Но ни Шмуле, ни Сендер незнакомца не устраивали. Все, доказывал он, у него будет новое: и жилище, и работа, и имя. Пора смыть с себя рабство. Шмуле-Сендер насупился. Что же это за рабство? Может, его вполне можно смыть в деревенской или местечковой бане?

— Я заплачу, — сказал Эфраим. — Только не торгуй своим именем!

— Ах, Эфраим! Когда ее подкуют, — благодарно пропел Шмуле-Сендер, — моя лошадь летит, как птица. И мы с ней напоминаем знаешь кого? Илью-пророка на колеснице!

Дорога вела в деревню. Она петляла вдоль поля, на котором, налегая на плуг, поднимал зябь низкорослый кривоногий крестьянин. Когда плуг врезался в землю, до путников доносился ее подовой, теплый запах.

Крестьянин поднял голову, покосился на телегу и снова налег брюхом на плуг, оставлявший за собой черные борозды.

От земли, как от письма белого счастливого Берла, пахло чем-то далеким, светлым и недосягаемым; Шмуле-Сендер дышал всей грудью, как будто торопясь запастись этим боговдохновенным, этим подаренным ему неизвестно за какие благодеяния воздухом.

Лошади, почуяв друг друга, обменялись протяжно-восторженным ржанием, и от этой переклички, от этого зова на душе у Шмуле-Сендера стало легко и беззаботно. Как же так, думал он, прожить такую долгую жизнь и только в ее конце, на самом ущербе, узнать, чем пахнет эта чужая, эта родная, эта приковавшая его цепями земля, каков ее родильный, а не могильный запах.
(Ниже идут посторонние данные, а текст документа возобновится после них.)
-- ==== Sys2Proof/Machine/Sequencer.lean ====
section
/-! DEFINITION. The port sequencer: entering steps, transfers, holds, run ends, step ends and the fault path (R29 to R50), with
the clamp at step entry (R169). -/

namespace Sys2Proof.Machine

/-! ### Clamp at step entry (R169) -/

/-- A signed current clamped to an envelope, sign kept (R169). -/
def clampCurrent (e : Envelope) (i : Int) : Int :=
  if 0 < i then min i e.charge else -((min i.natAbs e.discharge : Nat) : Int)

/-- A step's setpoints clamped to the effective envelope and the cabinet limits (R169). -/
def clampStep (e : Envelope) (maxPower : Nat) (r : StepRecord) : StepRecord :=
  match r.kind with
  | .ccCharge => { r with current := min r.current e.charge }
  | .cccvCharge => { r with current := min r.current e.charge, cvVoltage := min r.cvVoltage e.vMax }
  | .ccDischarge => { r with current := min r.current e.discharge }
  | .cpDischarge => { r with power := min r.power maxPower }
  | .pulse => { r with baseCurrent := clampCurrent e r.baseCurrent, pulseCurrent := clampCurrent e r.pulseCurrent }
  | .rest | .loop | .endRun => r

/-- The sub-phase in which a step begins (R33). -/
def initialSubPhase : Kind → SubPhase
  | .cccvCharge => .cc
  | .pulse => .base
  | _ => .none

/-! ### Drains (R34) -/

/-- A drain from the port's applied command, with the ramp time latched (R34). -/
def drainFrom (r : RunContext) (time : Nat) : Slew :=
  ⟨r.applied.natAbs, if r.applied < 0 then .discharge else .charge, 0, time⟩

/-- A drain begins on a port (R34). -/
def startDrain (p : Fin 8) (s : State) : State :=
  modRun p (fun r => { r with slew := some (drainFrom r s.alloc.rampTime), throttled := false }) s

/-! ### Holds (R43 to R45) -/

/-- Entry into HELD (R44), with the CV integrator at 0 mA (R134). -/
def enterHeld (p : Fin 8) (s : State) : State :=
  let s := modRun p (fun r => { r with
    state := .held, slew := none, applied := 0, throttled := false, cvIntegrator := 0 }) s
  let s := restartSettle p (discardCapture p s)
  let s := setBasis p none s
  let s := leaveQueue p s
  let s := releaseUnreserved p (disablePort p s)
  raisePort .hold p (fold p s)

/-- Causes added to a port's set. -/
def addCauses (c : HoldCauses) (r : RunContext) : RunContext :=
  { r with causes := ⟨r.causes.master || c.master, r.causes.interlock || c.interlock, r.causes.door || c.door⟩ }

/-- A port in TRANSFER, RUNNING, HOLDING or HELD takes hold causes (R43, R45). -/
def holdPort (c : HoldCauses) (p : Fin 8) (s : State) : State :=
  let r := s.ports[p].run
  let t := modRun p (addCauses c) s
  if r.state = .running ∨ r.state = .transfer then
    if r.applied = 0 then enterHeld p t
    else restartSettle p (discardCapture p (startDrain p (modRun p (fun x => { x with state := .holding }) t)))
  else t

/-- MASTER as a set of causes. -/
def masterCause : HoldCauses := ⟨true, false, false⟩
/-- INTERLOCK and MASTER (R45). -/
def interlockCauses : HoldCauses := ⟨true, true, false⟩
/-- DOOR and MASTER (R45). -/
def doorCauses : HoldCauses := ⟨true, false, true⟩

/-- The interlock condition of a port before and after a change, handed to its sequencer (R45, R196, R197). -/
def handInterlock (before after : Bool) (p : Fin 8) (s : State) : State :=
  if after && !before then
    if hasStep s.ports[p].run.state then holdPort interlockCauses p s else s
  else if before && !after then
    modRun p (fun r => { r with causes := { r.causes with interlock := false } }) s
  else s

/-! ### Ending a run (R47) -/

/-- Completion of ENDING (R47, R48): request 0 W and a round, release, fold, unbinding, READY and RUN_END. -/
def completeEnding (p : Fin 8) (s : State) : State :=
  let s := modRun p (fun r => { r with slew := none, applied := 0, throttled := false }) s
  let s := setBasis p none s
  let s := releaseUnreserved p s
  let s := fold p s
  let s := releaseProgram s.ports[p].run.program s
  let s := modRun p (fun r => { r with program := none, outcome := r.endingAs, state := .ready }) s
  raisePort .runEnd p (disablePort p s)

/-- ENDING is entered with no causes and a drain from the applied command, complete at once at 0 mA (R47, R48). -/
def enterEnding (as_ : RunOutcome) (p : Fin 8) (s : State) : State :=
  let s := modRun p (fun r => { r with state := .ending, causes := .none, endingAs := as_ }) s
  let s := restartSettle p (discardCapture p s)
  if s.ports[p].run.applied = 0 then completeEnding p s else startDrain p s

/-! ### Entering a step (R31 to R36) -/

/-- Completion of the drain of TRANSFER (R35): a power step asks for phases, a REST runs at once. -/
def completeDrain (p : Fin 8) (s : State) : State :=
  let s := modRun p (fun r => { r with slew := none, applied := 0 }) s
  let rec_ := s.ports[p].run.step.getD default
  if isPowerStep rec_.kind then
    acquire p (setBasis p (some ⟨s.ports[p].run.stepIndex, rec_, initialSubPhase rec_.kind⟩)
      (modRun p (fun r => { r with stage := .acquiring }) s))
  else
    let s := setBasis p none s
    let s := releaseUnreserved p s
    modRun p (fun r => { r with state := .running, stepTimer := 0 }) s

/-- Entry into TRANSFER for the timed step at an index (R33). -/
def enterTransfer (p : Fin 8) (i : Nat) (rec_ : StepRecord) (s : State) : State :=
  let s := modPort p (fun q =>
    let c := clampStep q.prot.effective s.prot.limits.maxPower rec_
    { q with
      run := { q.run with
        state := .transfer, stage := .draining, stepIndex := i, stepTimer := 0, throttledTime := 0, throttled := false
        subPhase := initialSubPhase rec_.kind, step := some c, clamped := decide (c ≠ rec_), resistance := none }
      acct := { q.acct with step := .cleared } }) s
  let s := refreshEnables p (restartSettle p (discardCapture p s))
  if s.ports[p].run.applied = 0 then completeDrain p s else startDrain p s

/-- A LOOP is taken (R32): its counter, and for the cycle mark the cycle counts and a fold; the index that is entered next. -/
def takeLoop (p : Fin 8) (n : Fin 32) (i : Nat) (rec_ : StepRecord) (s : State) : Nat × State :=
  let k := (loopNumberAt n i s).getD 0
  let c := s.ports[p].run.counters.toList.getD k 0 + 1
  let back := decide (c < rec_.repeatCount)
  let s := modRun p (fun r => { r with counters := r.counters.setIfInBounds k (if back then c else 0) }) s
  let s :=
    if rec_.cycleMark = 1 then
      fold p (modPort p (fun q => { q with
        run := { q.run with runCycles := min top32 (q.run.runCycles + 1) }
        acct := { q.acct with unfolded := { q.acct.unfolded with cycleDelta := 1 } } }) s)
    else s
  (if back then rec_.loopTarget else i + 1, s)

/-- Entering an index of the bound program (R31). `fuel` bounds the chain of instant steps, at most 63 long by R18; a chain that
outran it would end the run (log entry 6). -/
def enterIndex (p : Fin 8) : Nat → Nat → State → State
  | 0, _, s => enterEnding .completed p s
  | fuel + 1, i, s =>
    match s.ports[p].run.program with
    | none => enterEnding .completed p s
    | some n =>
      match recordAt n i s with
      | none => enterEnding .completed p s
      | some rec_ =>
        match rec_.kind with
        | .endRun => enterEnding .completed p s
        | .loop =>
          let next := takeLoop p n i rec_ s
          enterIndex p fuel next.1 next.2
        | _ => enterTransfer p i rec_ s

/-- The longest chain of instant steps with the step it reaches (R31). -/
abbrev chainFuel : Nat := 64

/-! ### Faults (R49, R50) -/

/-- The end reason that a fault code gives (R49). -/
def faultReason : FaultCode → EndReason
  | .packRemoved => .packRemoved
  | .lockout => .lockout
  | _ => .fault

/-- The fault path of a port in a bound state (R49). DEDUCED (log entry 31): the applied command that status shows is 0 mA from the
fault itself on, not from the port's next sample instant. -/
def faultBound (p : Fin 8) (code : FaultCode) (s : State) : State :=
  let s := disablePort p s
  let found := s.ports[p].run.state
  let s := writeFault p code s
  let s := if hasStep found ∧ code ≠ .programFault then queueResult p (faultReason code) s else s
  let s := leaveQueue p (modRun p (fun r => { r with causes := .none }) s)
  let s := modRun p (fun r => { r with
    state := .faulted, slew := none, applied := 0, throttled := false, outcome := .faulted }) s
  let s := restartSettle p (discardCapture p s)
  let s := releaseUnreserved p s
  let s := setBasis p none s
  let s := fold p s
  let s := releaseProgram s.ports[p].run.program s
  raisePort .fault p (modRun p (fun r => { r with program := none }) s)

/-- Entry into FAULTED from an idle state (R50): no record of a step, no change of the last run outcome. -/
def faultIdle (p : Fin 8) (code : FaultCode) (s : State) : State :=
  let s := fold p (writeFault p code s)
  let s := modRun p (fun r => { r with state := .faulted }) (disablePort p s)
  raisePort .fault p (restartSettle p s)

/-- A fault reaches a port, by its state (R49, R50, R174). A VACANT port holds no pack and takes none. -/
def faultPort (p : Fin 8) (code : FaultCode) (s : State) : State :=
  match s.ports[p].run.state with
  | .transfer | .running | .holding | .held | .ending => faultBound p code s
  | .ready | .unidentified => faultIdle p code s
  | .identifying =>
    faultIdle p code
      { modIdent p (fun i => { i with attempt := none, serialRead := none }) s with
        history := { s.history with waiting := s.history.waiting.filter fun q => q ≠ p } }
  | .faulted => writeFault p code s
  | .vacant => s

/-! ### Step ends (R41) -/

/-- A step ends with a reason and an action: record and STEP_END, fold, action (R41). -/
def endStep (p : Fin 8) (reason : EndReason) (action : Action) (s : State) : State :=
  let s := fold p (queueResult p reason s)
  let s := restartSettle p (discardCapture p s)
  match action with
  | .next => enterIndex p chainFuel (s.ports[p].run.stepIndex + 1) s
  | .goto t => enterIndex p chainFuel t s
  | .endRun => enterEnding .completed p s
  | .faultRun => faultPort p .programFault s

/-! ### Commands of the sequencer -/

/-- The contactor is CLOSED (R29, R46). -/
def linkClosed (s : State) : Bool := s.prot.contactor = .closed

/-- The cabinet is in LOCKOUT. -/
def inLockout (s : State) : Bool := s.prot.cabinet ≠ .normal

/-- START_RUN, after the checks of R28 (R29, R30). -/
def startRun (p : Fin 8) (program start : Nat) (s : State) : State × Reply :=
  onProgram program s fun n =>
    if s.ports[p].run.state ≠ .ready then refuse .badState s
    else if inLockout s then refuse .badState s
    else if s.prot.doorOpen then refuse .badState s
    else if interlocked s.ports[p] s.chain.asserted then refuse .badState s
    else if s.headers[n].state ≠ .ready then refuse .badState s
    else if s.headers[n].steps.length ≤ start then refuse .badField s
    else if ¬ linkClosed s then refuse .noDcLink s
    else
      let t := modHeader n (fun h => { h with useCount := h.useCount + 1 }) s
      let t := modPort p (fun q => { q with
        run := { q.run with
          program := some n, lastProgram := some n
          countersUsed := (s.headers[n].loopNumbers.filter Option.isSome).length
          runCycles := 0, counters := Vector.replicate 16 0, outcome := .none }
        acct := { q.acct with run := .cleared } }) t
      done (enterIndex p chainFuel start t)

/-- HOLD_PORT, after the checks of R28 (R43). -/
def holdCommand (p : Fin 8) (s : State) : State × Reply :=
  if hasStep s.ports[p].run.state then done (holdPort masterCause p s) else refuse .badState s

/-- RESUME_PORT, after the checks of R28 (R46). -/
def resumeCommand (p : Fin 8) (s : State) : State × Reply :=
  let r := s.ports[p].run
  if r.state ≠ .held then refuse .badState s
  else if r.causes.interlock ∨ r.causes.door then refuse .badState s
  else if ¬ linkClosed s then refuse .noDcLink s
  else
    let rec_ := r.step.getD default
    let t := restartSettle p (modRun p (fun x => { x with causes := .none }) s)
    if isPowerStep rec_.kind then
      let t := refreshEnables p (modRun p (fun x => { x with state := .transfer, stage := .acquiring }) t)
      done (acquire p (setBasis p (some ⟨r.stepIndex, rec_, r.subPhase⟩) t))
    else
      done (setBasis p none (refreshEnables p (modRun p (fun x => { x with state := .running }) t)))

/-- ABORT_RUN, after the checks of R28 (R48). -/
def abortCommand (p : Fin 8) (s : State) : State × Reply :=
  if hasStep s.ports[p].run.state then
    done (enterEnding .aborted p (leaveQueue p (queueResult p .aborted s)))
  else refuse .badState s

end Sys2Proof.Machine
end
Когда телега вкатила в деревню, за ней увязались чумазые белоголовые мальчишки. Они бежали следом и что-то выкрикивали.

— Что они кричали? — спросил Шмуле-Сендер у Авнера. Из них только он сносно знал литовский язык. Нищий, уверял Авнер, как и бог, должен говорить на всех языках мира. Протянутой руки мало: могут не понять. Вместо того чтобы подать милостыню, пожмут руку. А в рукопожатии что толку?

— Они кричат: «Евреи приехали! Евреи!» — объяснил Шмуле-Сендеру говоривший на всех языках Авнер.
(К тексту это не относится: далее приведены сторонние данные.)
/-- The sub-phase tests at a sample instant in RAMPING or RUNNING (R39): into CV, on in CV, or the pulse edge. -/
def subPhaseTests (p : Fin 8) (r : StepRecord) (v : Sample) (ceiling : Option Nat) (s : State) : State :=
  if cvReached s.ports[p].run v.voltage then enterCv p r v ceiling s
  else if r.kind = .cccvCharge ∧ s.ports[p].run.subPhase = .cv then updateCv p r v ceiling s
  else if edgeDue s.ports[p].run then restartSettle p (modRun p (fun x => { x with subPhase := .pulse }) s)
  else s

/-- The applied command in RAMPING or RUNNING after the sub-phase tests (R133, R135), with the throttled mark of R136. -/
def applyStep (p : Fin 8) (r : StepRecord) (v : Sample) (ceiling : Option Nat) (s : State) : State :=
  let q := s.ports[p]
  let inCv := r.kind = .cccvCharge ∧ q.run.subPhase = .cv
  let d := stepDirection q.run
  let gb := grantBound q.alloc.grant v.voltage d
  let capacity := phaseCapacity p s
  let demand := if inCv then q.run.bounds.cvDemand else stepDemand r q.run.subPhase q.prot.effective.discharge v.voltage
  let wanted := if inCv then q.run.cvIntegrator else demand
  let bound := min gb capacity
  let m := match ceiling with
    | some c => min wanted (min bound c)
    | none => min wanted bound
  let throttled := decide (q.run.state = .running) && decide (bound < demand)
  command p (signed (d.getD .charge) m)
    (modRun p (fun x => { x with
      throttled := throttled
      bounds := ⟨gb, demand, if inCv then q.run.bounds.cvDemand else 0, capacity⟩ }) s)

/-- The target magnitude of a ramp at a sample (R37). -/
def rampTarget (q : Port) (r : StepRecord) (v : Sample) : Nat :=
  stepDemand r q.run.subPhase q.prot.effective.discharge v.voltage

/-- One sample instant of RAMPING (R37): RUNNING is entered at the last. -/
def rampSample (p : Fin 8) (v : Sample) (s : State) : State :=
  let q := s.ports[p]
  let r := q.run.step.getD default
  let d := q.run.slew.getD ⟨0, .charge, 0, 0⟩
  let k := d.elapsed + 1
  let ceiling := rampTarget q r v * k / d.time
  let s := applyStep p r v (some ceiling) (subPhaseTests p r v (some ceiling) s)
  modRun p (fun x =>
    if d.time ≤ k then { x with state := .running, slew := none } else { x with slew := some { d with elapsed := k } }) s

/-- The counting of one sample instant in RUNNING (R38, items 1 to 3). -/
def runningCount (p : Fin 8) (v : Sample) (s : State) : State :=
  let r := s.ports[p].run.step.getD default
  let s := applyStep p r v none (subPhaseTests p r v none s)
  modRun p (fun x => { x with
    stepTimer := x.stepTimer + 1
    throttledTime := if x.throttled then x.throttledTime + 1 else x.throttledTime }) s

/-- One sample instant of RUNNING (R38). -/
def runningSample (p : Fin 8) (v : Sample) (s : State) : State :=
  let s := runningCount p v s
  match stepEnd s.ports[p] v with
  | some (reason, action) => endStep p reason action s
  | none => s

/-- The step demand at a sample instant that commands no current: that of the current step in ACQUIRING and HELD, 0 where no step
is current (R133). No CV demand is formed there (R134), so a step in CV demands 0 (log entry 12). -/
def waitingDemand (q : Port) (v : Sample) : Nat :=
  match q.run.step with
  | some r =>
    if hasStep q.run.state = false ∨ (r.kind = .cccvCharge ∧ q.run.subPhase = .cv) then 0
    else stepDemand r q.run.subPhase q.prot.effective.discharge v.voltage
  | none => 0

/-- A sample instant in a state that commands no current (R133, R135). -/
def idleSample (p : Fin 8) (v : Sample) (s : State) : State :=
  command p 0 (setBounds p ⟨0, waitingDemand s.ports[p] v, 0, phaseCapacity p s⟩
    (modRun p (fun r => { r with throttled := false }) s))

/-- The sequencer's work at a sample instant, by the port's state (R34 to R40, R44, R47). -/
def sequencerSample (p : Fin 8) (v : Sample) (s : State) : State :=
  let r := s.ports[p].run
  match r.state with
  | .transfer =>
    match r.stage with
    | .draining =>
      let t := drainSample p v s
      if slewDue r then completeDrain p t else t
    | .acquiring => idleSample p v s
    | .ramping => rampSample p v s
  | .running => runningSample p v s
  | .holding =>
    let t := drainSample p v s
    if slewDue r then enterHeld p t else t
  | .ending =>
    let t := drainSample p v s
    if slewDue r then completeEnding p t else t
  | .held | .vacant | .identifying | .unidentified | .ready | .faulted => idleSample p v s

/-! ### Accounting and protection -/

/-- The accounting unit's work on a sample (R80). -/
def accountSample (p : Fin 8) (v : Sample) (s : State) : State := modPort p (account v) s

/-- The protection unit's work on an arrival: the filters, then the fault of each that fires, in order (R170). -/
def protectArrival (p : Fin 8) (v : Sample) (s : State) : State :=
  let q := s.ports[p]
  (firing q v).foldl (fun t code => faultPort p code t) (modProt p (fun x => { x with filters := filtersAfter q v }) s)

/-- MEASUREMENT_LOST is raised at a missed sample (R59), from the missed count after it. -/
def lostRaised (st : PortState) (missed : Nat) : Bool :=
  decide (st ≠ .vacant) && (decide (missed = 3) || (decide (4 ≤ missed) && decide (st ≠ .faulted)))

/-- The fault of a missed sample: MEASUREMENT_LOST from the third on (R59). The trip filters stay as they stand (R170). -/
def protectMissed (p : Fin 8) (s : State) : State :=
  if lostRaised s.ports[p].run.state s.ports[p].intake.missed then faultPort p .measurementLost s else s

/-! ### The instant -/

/-- One consumer's work on a sample; `arrival` is none at a missed sample. -/
def consume (p : Fin 8) (arrived : Bool) (v : Sample) (s : State) : Config.Consumer → State
  | .accounting => accountSample p v s
  | .sequencer => sequencerSample p v s
  | .protection => if arrived then protectArrival p v s else protectMissed p s

/-- The consumers in an order; in RUNNING the accounting comes before the sequencer, whose end conditions read the sample's
contributions (R40, R84). -/
def consumers (running : Bool) : Config.ConsumerOrder → List Config.Consumer
  | .accountingSequencerProtection => [.accounting, .sequencer, .protection]
  | .accountingProtectionSequencer => [.accounting, .protection, .sequencer]
  | .protectionAccountingSequencer => [.protection, .accounting, .sequencer]
  | .sequencerAccountingProtection =>
    if running then [.accounting, .sequencer, .protection] else [.sequencer, .accounting, .protection]
  | .sequencerProtectionAccounting =>
    if running then [.accounting, .sequencer, .protection] else [.sequencer, .protection, .accounting]
  | .protectionSequencerAccounting =>
    if running then [.protection, .accounting, .sequencer] else [.protection, .sequencer, .accounting]

/-- The three consumers take one sample in a given order (R42, R60, R84). -/
def consumeIn (o : Config.ConsumerOrder) (p : Fin 8) (arrived : Bool) (v : Sample) (s : State) : State :=
  (consumers (s.ports[p].run.state = .running) o).foldl (consume p arrived v) s

/-- The three consumers take one sample in the order of the next free value (log entry 1). -/
def handOn (p : Fin 8) (arrived : Bool) (v : Sample) (s : State) : State :=
  consumeIn (Config.consumerOrder s.instants) p arrived v { s with instants := s.instants + 1 }

/-- A good reply is the sample arrival of the awaited strobe (R55, R60). -/
def arrivalInstant (p : Fin 8) (codes : Int × Int × Int) (s : State) : State :=
  let v := convertSample s.ports[p].intake codes
  handOn p true v (intakeArrival p v s)

/-- The per-sample work of a missed sample, done at the next strobe (R55, R59). -/
def missedInstant (p : Fin 8) (s : State) : State :=
  handOn p false (nextHeld s.ports[p].intake) (intakeMissed p s)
Огольцы не унимались, прыгали вокруг телеги и как оглашенные вопили:

— Евреи приехали! Евреи!..

От этого крика радость Шмуле-Сендера как-то поблекла, сморщилась; он несколько раз замахнулся на мальцов кнутом, но потом сунул его за пазуху. Как хорошо, подумал он, что его белому счастливому Берлу никогда не придется ни подковывать в глухомани лошадей, ни приезжать сюда вместе с Ширли (когда они уезжали, Ширли называлась просто Соре! Ну чем, скажите, Соре хуже Ширли?), с сыном Джорджем (язык сломаешь, пока выговоришь!), с дочкой Евой на самоходной карете, которая не боится никаких разбойников, которую не надо подковывать и которая не требует никакого овса.

Шмуле-Сендер снова с надеждой глянул на «палестинца». Человек в такую даль отправляется! Это тебе не то что в Вильно. Это, наверно, в три раза дальше, чем в Вильно, а может, и больше. Через Одессу, через Турцию! Полдороги на перекладных и на пароходах, а полдороги пешком по раскаленным пескам пустыни, где нет ни одного водовоза. Заартачился человек — на землю праотцев! Мог же, как Берл, в этот самый Нью-Йорк! Ничего не поделаешь. Видно, это на роду написано: кому доллары, а кому — турки. А кому — вот это пасмурное литовское небо, эта пахота, этот раскисший от дождей проселок.

Шмуле-Сендеру вдруг пришло в голову обратиться к Авнеру. Разве нищий не может попросить подаяние в виде овса. Конечно, он не лошадь, но, может, соскучился по овсяной каше?

— Авнер, — сказал Шмуле-Сендер, придерживая лошадь. — У меня к тебе большая просьба.

— У тебя что, овес кончился?

Господи, как он догадался! У Шмуле-Сендера, наверно, на лбу написано: «Кончился овес!»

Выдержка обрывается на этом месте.